═════ Given data
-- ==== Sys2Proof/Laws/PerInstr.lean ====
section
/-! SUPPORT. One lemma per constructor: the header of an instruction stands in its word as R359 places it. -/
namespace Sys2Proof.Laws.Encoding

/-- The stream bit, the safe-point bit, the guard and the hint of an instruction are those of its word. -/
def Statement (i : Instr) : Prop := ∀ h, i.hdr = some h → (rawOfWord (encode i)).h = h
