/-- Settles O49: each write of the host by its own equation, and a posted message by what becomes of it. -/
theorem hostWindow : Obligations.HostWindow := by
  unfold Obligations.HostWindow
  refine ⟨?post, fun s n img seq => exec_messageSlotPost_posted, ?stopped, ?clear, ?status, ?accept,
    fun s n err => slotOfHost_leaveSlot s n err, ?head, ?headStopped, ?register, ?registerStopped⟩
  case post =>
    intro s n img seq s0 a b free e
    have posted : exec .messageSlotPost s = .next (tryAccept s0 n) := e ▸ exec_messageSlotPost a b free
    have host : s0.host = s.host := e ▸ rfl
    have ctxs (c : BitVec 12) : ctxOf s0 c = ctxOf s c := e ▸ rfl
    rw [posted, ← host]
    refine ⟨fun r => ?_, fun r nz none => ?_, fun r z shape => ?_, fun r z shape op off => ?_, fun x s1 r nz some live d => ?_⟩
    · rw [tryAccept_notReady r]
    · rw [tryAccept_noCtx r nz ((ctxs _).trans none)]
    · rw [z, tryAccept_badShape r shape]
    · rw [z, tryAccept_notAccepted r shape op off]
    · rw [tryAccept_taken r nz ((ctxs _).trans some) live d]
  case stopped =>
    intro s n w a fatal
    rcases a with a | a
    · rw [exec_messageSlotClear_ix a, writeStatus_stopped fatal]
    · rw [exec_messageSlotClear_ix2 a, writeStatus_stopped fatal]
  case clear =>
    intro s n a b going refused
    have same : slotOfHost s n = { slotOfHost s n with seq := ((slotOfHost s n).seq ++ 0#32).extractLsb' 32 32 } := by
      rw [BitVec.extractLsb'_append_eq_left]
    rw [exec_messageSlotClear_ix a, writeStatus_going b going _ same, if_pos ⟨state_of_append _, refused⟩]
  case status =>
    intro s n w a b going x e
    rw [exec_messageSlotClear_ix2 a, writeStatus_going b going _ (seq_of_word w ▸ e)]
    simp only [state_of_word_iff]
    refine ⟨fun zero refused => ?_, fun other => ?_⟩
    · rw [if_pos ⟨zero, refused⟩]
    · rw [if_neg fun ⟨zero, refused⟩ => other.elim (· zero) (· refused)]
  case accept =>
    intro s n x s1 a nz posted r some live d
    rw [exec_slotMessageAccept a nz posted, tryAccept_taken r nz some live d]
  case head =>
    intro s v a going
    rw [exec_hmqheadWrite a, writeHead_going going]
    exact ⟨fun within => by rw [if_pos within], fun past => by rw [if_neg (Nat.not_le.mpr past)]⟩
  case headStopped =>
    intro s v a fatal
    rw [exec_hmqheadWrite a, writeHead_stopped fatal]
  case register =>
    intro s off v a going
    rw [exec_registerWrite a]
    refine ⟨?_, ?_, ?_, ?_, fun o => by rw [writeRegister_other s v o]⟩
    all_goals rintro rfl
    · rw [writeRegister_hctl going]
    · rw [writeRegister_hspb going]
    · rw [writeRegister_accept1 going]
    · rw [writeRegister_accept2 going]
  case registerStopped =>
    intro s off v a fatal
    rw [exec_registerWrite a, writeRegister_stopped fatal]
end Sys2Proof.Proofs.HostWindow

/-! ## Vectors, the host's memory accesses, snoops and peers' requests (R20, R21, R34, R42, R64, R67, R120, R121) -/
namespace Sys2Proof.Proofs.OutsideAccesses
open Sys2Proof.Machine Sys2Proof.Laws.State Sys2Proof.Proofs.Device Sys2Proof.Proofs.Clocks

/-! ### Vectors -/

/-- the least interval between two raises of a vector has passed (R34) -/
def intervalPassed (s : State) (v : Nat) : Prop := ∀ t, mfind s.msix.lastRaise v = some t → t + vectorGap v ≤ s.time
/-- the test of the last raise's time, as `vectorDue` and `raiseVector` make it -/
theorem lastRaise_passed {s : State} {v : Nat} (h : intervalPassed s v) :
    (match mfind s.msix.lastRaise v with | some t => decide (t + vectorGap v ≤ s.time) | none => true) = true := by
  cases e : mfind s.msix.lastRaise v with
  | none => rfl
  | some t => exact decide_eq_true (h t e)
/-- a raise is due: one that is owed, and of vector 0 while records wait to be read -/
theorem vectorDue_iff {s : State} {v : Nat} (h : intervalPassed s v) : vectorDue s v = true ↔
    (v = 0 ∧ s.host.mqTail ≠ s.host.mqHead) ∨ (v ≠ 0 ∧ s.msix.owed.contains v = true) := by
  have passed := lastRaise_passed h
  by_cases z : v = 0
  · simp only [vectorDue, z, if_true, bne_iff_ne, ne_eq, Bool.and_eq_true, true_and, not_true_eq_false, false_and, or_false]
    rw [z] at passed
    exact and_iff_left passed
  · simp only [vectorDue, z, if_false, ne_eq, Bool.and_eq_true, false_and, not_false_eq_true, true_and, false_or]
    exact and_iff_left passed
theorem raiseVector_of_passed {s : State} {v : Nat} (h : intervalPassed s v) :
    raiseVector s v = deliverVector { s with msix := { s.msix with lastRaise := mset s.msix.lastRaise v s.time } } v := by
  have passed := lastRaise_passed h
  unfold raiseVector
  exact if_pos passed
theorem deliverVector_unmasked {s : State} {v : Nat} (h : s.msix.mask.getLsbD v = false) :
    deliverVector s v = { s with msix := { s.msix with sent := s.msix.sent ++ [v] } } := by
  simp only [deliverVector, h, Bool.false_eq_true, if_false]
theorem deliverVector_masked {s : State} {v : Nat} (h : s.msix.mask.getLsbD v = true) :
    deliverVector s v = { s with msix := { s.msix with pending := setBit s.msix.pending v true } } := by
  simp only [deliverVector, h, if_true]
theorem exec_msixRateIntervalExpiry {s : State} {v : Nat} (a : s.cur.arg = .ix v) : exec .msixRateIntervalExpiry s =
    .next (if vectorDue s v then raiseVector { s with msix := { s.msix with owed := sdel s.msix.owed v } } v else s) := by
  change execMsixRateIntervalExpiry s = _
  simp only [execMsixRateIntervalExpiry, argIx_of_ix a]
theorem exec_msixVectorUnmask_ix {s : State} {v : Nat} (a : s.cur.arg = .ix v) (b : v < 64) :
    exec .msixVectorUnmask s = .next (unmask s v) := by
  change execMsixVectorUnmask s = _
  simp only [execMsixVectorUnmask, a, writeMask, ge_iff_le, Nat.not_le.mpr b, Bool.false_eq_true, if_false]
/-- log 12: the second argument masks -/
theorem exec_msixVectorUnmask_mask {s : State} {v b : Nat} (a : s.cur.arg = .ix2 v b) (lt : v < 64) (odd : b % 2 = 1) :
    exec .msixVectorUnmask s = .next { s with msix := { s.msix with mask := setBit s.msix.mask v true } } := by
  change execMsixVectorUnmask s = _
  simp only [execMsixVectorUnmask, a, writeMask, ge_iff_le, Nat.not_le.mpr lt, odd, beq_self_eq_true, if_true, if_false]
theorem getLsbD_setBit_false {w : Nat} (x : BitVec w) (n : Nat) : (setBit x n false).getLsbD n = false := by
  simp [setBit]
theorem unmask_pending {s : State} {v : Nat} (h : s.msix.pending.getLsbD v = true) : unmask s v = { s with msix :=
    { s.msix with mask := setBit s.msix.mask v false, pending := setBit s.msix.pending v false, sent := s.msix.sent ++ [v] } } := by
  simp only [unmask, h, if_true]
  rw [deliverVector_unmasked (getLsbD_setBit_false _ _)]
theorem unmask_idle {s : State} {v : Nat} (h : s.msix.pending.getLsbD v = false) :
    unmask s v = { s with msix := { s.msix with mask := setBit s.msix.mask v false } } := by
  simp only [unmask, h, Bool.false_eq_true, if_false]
══════════
Problem to solve – Exactly as they appear above, output the lines of the data from the first through the one that contains "intro s n img seq s0 a b free e", and only those lines.

Exercise response –
-- ==== Sys2Proof/Laws/PerInstr.lean ====
section
/-! SUPPORT. One lemma per constructor: the header of an instruction stands in its word as R359 places it. -/
namespace Sys2Proof.Laws.Encoding

/-- The stream bit, the safe-point bit, the guard and the hint of an instruction are those of its word. -/
def Statement (i : Instr) : Prop := ∀ h, i.hdr = some h → (rawOfWord (encode i)).h = h
/-- Settles O49: each write of the host by its own equation, and a posted message by what becomes of it. -/
theorem hostWindow : Obligations.HostWindow := by
  unfold Obligations.HostWindow
  refine ⟨?post, fun s n img seq => exec_messageSlotPost_posted, ?stopped, ?clear, ?status, ?accept,
    fun s n err => slotOfHost_leaveSlot s n err, ?head, ?headStopped, ?register, ?registerStopped⟩
  case post =>
    intro s n img seq s0 a b free e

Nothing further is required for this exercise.